**WHAT IS REQUIRED**
Output every line below exactly.

**SOURCE DATA**
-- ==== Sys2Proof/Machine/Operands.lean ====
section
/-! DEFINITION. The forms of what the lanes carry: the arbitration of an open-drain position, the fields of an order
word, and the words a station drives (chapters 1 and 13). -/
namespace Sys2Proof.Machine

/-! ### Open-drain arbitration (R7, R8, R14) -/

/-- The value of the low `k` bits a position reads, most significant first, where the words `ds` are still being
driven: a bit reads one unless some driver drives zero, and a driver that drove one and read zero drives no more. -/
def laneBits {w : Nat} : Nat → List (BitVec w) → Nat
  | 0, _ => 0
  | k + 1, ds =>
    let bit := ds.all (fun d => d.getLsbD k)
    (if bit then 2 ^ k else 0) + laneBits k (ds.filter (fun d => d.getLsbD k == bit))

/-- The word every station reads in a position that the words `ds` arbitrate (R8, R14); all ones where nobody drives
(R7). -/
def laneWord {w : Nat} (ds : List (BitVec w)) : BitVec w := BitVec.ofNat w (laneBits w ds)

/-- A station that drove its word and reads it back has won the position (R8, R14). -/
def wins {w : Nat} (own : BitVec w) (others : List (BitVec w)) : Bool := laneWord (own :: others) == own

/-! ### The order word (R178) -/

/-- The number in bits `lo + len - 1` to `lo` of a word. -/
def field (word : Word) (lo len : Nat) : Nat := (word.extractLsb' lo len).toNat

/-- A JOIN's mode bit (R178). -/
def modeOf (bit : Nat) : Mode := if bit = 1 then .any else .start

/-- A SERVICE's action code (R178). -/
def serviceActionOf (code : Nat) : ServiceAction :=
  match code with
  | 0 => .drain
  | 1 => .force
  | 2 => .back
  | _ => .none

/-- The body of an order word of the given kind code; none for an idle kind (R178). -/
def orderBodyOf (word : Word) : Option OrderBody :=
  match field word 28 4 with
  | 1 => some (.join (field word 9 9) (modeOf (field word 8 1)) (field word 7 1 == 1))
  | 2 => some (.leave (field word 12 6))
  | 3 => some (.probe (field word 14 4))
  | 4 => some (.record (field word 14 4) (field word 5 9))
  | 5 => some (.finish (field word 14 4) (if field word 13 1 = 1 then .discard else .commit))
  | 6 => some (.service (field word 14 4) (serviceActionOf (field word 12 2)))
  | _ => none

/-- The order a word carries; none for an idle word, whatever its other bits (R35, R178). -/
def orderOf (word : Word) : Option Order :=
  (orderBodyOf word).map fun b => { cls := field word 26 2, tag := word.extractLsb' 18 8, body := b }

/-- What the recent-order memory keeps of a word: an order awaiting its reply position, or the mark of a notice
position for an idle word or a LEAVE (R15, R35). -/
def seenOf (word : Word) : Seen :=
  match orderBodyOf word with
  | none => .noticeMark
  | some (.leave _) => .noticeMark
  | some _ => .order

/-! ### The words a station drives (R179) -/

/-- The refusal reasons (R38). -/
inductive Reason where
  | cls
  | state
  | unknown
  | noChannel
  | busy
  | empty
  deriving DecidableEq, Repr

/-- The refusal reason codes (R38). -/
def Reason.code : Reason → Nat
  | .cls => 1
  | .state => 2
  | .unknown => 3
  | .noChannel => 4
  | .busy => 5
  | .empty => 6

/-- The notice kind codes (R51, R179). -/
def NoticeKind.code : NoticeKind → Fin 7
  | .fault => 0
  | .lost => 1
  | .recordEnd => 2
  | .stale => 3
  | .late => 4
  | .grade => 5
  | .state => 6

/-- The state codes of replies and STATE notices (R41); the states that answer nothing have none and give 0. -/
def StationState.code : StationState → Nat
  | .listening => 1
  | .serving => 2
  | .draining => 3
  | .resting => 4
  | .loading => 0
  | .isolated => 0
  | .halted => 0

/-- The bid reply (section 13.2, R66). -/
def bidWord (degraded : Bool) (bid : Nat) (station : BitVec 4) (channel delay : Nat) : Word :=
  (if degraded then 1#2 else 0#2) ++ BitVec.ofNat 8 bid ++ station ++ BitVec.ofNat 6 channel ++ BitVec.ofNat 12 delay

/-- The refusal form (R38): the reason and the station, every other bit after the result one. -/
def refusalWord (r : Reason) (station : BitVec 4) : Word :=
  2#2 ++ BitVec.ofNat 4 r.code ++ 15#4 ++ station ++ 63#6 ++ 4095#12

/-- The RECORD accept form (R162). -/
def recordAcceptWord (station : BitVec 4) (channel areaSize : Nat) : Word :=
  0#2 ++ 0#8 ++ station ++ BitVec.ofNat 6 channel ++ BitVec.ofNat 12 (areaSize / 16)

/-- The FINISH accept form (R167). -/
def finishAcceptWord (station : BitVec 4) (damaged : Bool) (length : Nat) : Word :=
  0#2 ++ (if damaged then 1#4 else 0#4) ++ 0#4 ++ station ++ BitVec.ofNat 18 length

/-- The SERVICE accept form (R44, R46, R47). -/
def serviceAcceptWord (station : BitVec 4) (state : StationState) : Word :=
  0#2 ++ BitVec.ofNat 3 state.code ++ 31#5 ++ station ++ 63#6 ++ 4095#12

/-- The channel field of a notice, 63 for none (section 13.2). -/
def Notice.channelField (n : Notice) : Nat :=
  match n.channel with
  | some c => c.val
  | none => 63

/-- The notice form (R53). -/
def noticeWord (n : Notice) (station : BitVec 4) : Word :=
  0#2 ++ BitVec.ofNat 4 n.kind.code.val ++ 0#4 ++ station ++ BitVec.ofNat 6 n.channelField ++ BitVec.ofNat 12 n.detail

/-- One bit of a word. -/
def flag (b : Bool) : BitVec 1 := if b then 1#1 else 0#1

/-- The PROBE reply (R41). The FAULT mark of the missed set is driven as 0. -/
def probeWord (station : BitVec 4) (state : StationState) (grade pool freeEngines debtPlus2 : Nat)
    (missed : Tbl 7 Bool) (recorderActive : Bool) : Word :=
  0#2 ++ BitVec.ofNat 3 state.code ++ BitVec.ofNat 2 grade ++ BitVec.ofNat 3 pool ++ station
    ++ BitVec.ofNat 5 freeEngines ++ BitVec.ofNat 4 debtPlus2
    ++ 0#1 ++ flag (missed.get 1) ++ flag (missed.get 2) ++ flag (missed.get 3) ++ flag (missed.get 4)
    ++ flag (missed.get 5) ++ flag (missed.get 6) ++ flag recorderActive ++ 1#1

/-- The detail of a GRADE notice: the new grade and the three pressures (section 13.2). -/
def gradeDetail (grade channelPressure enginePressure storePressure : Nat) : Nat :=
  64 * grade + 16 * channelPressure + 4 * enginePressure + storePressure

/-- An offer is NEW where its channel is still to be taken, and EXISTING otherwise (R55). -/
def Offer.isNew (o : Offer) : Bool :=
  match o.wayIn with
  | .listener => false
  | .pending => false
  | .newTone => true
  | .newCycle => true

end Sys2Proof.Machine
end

**OUTPUT FOR THIS EXERCISE**
-- ==== Sys2Proof/Machine/Operands.lean ====
section
/-! DEFINITION. The forms of what the lanes carry: the arbitration of an open-drain position, the fields of an order
word, and the words a station drives (chapters 1 and 13). -/
namespace Sys2Proof.Machine

/-! ### Open-drain arbitration (R7, R8, R14) -/

/-- The value of the low `k` bits a position reads, most significant first, where the words `ds` are still being
driven: a bit reads one unless some driver drives zero, and a driver that drove one and read zero drives no more. -/
def laneBits {w : Nat} : Nat → List (BitVec w) → Nat
  | 0, _ => 0
  | k + 1, ds =>
    let bit := ds.all (fun d => d.getLsbD k)
    (if bit then 2 ^ k else 0) + laneBits k (ds.filter (fun d => d.getLsbD k == bit))

/-- The word every station reads in a position that the words `ds` arbitrate (R8, R14); all ones where nobody drives
(R7). -/
def laneWord {w : Nat} (ds : List (BitVec w)) : BitVec w := BitVec.ofNat w (laneBits w ds)

/-- A station that drove its word and reads it back has won the position (R8, R14). -/
def wins {w : Nat} (own : BitVec w) (others : List (BitVec w)) : Bool := laneWord (own :: others) == own

/-! ### The order word (R178) -/

/-- The number in bits `lo + len - 1` to `lo` of a word. -/
def field (word : Word) (lo len : Nat) : Nat := (word.extractLsb' lo len).toNat

/-- A JOIN's mode bit (R178). -/
def modeOf (bit : Nat) : Mode := if bit = 1 then .any else .start

/-- A SERVICE's action code (R178). -/
def serviceActionOf (code : Nat) : ServiceAction :=
  match code with
  | 0 => .drain
  | 1 => .force
  | 2 => .back
  | _ => .none

/-- The body of an order word of the given kind code; none for an idle kind (R178). -/
def orderBodyOf (word : Word) : Option OrderBody :=
  match field word 28 4 with
  | 1 => some (.join (field word 9 9) (modeOf (field word 8 1)) (field word 7 1 == 1))
  | 2 => some (.leave (field word 12 6))
  | 3 => some (.probe (field word 14 4))
  | 4 => some (.record (field word 14 4) (field word 5 9))
  | 5 => some (.finish (field word 14 4) (if field word 13 1 = 1 then .discard else .commit))
  | 6 => some (.service (field word 14 4) (serviceActionOf (field word 12 2)))
  | _ => none

/-- The order a word carries; none for an idle word, whatever its other bits (R35, R178). -/
def orderOf (word : Word) : Option Order :=
  (orderBodyOf word).map fun b => { cls := field word 26 2, tag := word.extractLsb' 18 8, body := b }

/-- What the recent-order memory keeps of a word: an order awaiting its reply position, or the mark of a notice
position for an idle word or a LEAVE (R15, R35). -/
def seenOf (word : Word) : Seen :=
  match orderBodyOf word with
  | none => .noticeMark
  | some (.leave _) => .noticeMark
  | some _ => .order

/-! ### The words a station drives (R179) -/

/-- The refusal reasons (R38). -/
inductive Reason where
  | cls
  | state
  | unknown
  | noChannel
  | busy
  | empty
  deriving DecidableEq, Repr

/-- The refusal reason codes (R38). -/
def Reason.code : Reason → Nat
  | .cls => 1
  | .state => 2
  | .unknown => 3
  | .noChannel => 4
  | .busy => 5
  | .empty => 6

/-- The notice kind codes (R51, R179). -/
def NoticeKind.code : NoticeKind → Fin 7
  | .fault => 0
  | .lost => 1
  | .recordEnd => 2
  | .stale => 3
  | .late => 4
  | .grade => 5
  | .state => 6

/-- The state codes of replies and STATE notices (R41); the states that answer nothing have none and give 0. -/
def StationState.code : StationState → Nat
  | .listening => 1
  | .serving => 2
  | .draining => 3
  | .resting => 4
  | .loading => 0
  | .isolated => 0
  | .halted => 0

/-- The bid reply (section 13.2, R66). -/
def bidWord (degraded : Bool) (bid : Nat) (station : BitVec 4) (channel delay : Nat) : Word :=
  (if degraded then 1#2 else 0#2) ++ BitVec.ofNat 8 bid ++ station ++ BitVec.ofNat 6 channel ++ BitVec.ofNat 12 delay

/-- The refusal form (R38): the reason and the station, every other bit after the result one. -/
def refusalWord (r : Reason) (station : BitVec 4) : Word :=
  2#2 ++ BitVec.ofNat 4 r.code ++ 15#4 ++ station ++ 63#6 ++ 4095#12

/-- The RECORD accept form (R162). -/
def recordAcceptWord (station : BitVec 4) (channel areaSize : Nat) : Word :=
  0#2 ++ 0#8 ++ station ++ BitVec.ofNat 6 channel ++ BitVec.ofNat 12 (areaSize / 16)

/-- The FINISH accept form (R167). -/
def finishAcceptWord (station : BitVec 4) (damaged : Bool) (length : Nat) : Word :=
  0#2 ++ (if damaged then 1#4 else 0#4) ++ 0#4 ++ station ++ BitVec.ofNat 18 length

/-- The SERVICE accept form (R44, R46, R47). -/
def serviceAcceptWord (station : BitVec 4) (state : StationState) : Word :=
  0#2 ++ BitVec.ofNat 3 state.code ++ 31#5 ++ station ++ 63#6 ++ 4095#12

/-- The channel field of a notice, 63 for none (section 13.2). -/
def Notice.channelField (n : Notice) : Nat :=
  match n.channel with
  | some c => c.val
  | none => 63

/-- The notice form (R53). -/
def noticeWord (n : Notice) (station : BitVec 4) : Word :=
  0#2 ++ BitVec.ofNat 4 n.kind.code.val ++ 0#4 ++ station ++ BitVec.ofNat 6 n.channelField ++ BitVec.ofNat 12 n.detail

/-- One bit of a word. -/
def flag (b : Bool) : BitVec 1 := if b then 1#1 else 0#1

/-- The PROBE reply (R41). The FAULT mark of the missed set is driven as 0. -/
def probeWord (station : BitVec 4) (state : StationState) (grade pool freeEngines debtPlus2 : Nat)
    (missed : Tbl 7 Bool) (recorderActive : Bool) : Word :=
  0#2 ++ BitVec.ofNat 3 state.code ++ BitVec.ofNat 2 grade ++ BitVec.ofNat 3 pool ++ station
    ++ BitVec.ofNat 5 freeEngines ++ BitVec.ofNat 4 debtPlus2
    ++ 0#1 ++ flag (missed.get 1) ++ flag (missed.get 2) ++ flag (missed.get 3) ++ flag (missed.get 4)
    ++ flag (missed.get 5) ++ flag (missed.get 6) ++ flag recorderActive ++ 1#1

/-- The detail of a GRADE notice: the new grade and the three pressures (section 13.2). -/
def gradeDetail (grade channelPressure enginePressure storePressure : Nat) : Nat :=
  64 * grade + 16 * channelPressure + 4 * enginePressure + storePressure

/-- An offer is NEW where its channel is still to be taken, and EXISTING otherwise (R55). -/
def Offer.isNew (o : Offer) : Bool :=
  match o.wayIn with
  | .listener => false
  | .pending => false
  | .newTone => true
  | .newCycle => true

end Sys2Proof.Machine
end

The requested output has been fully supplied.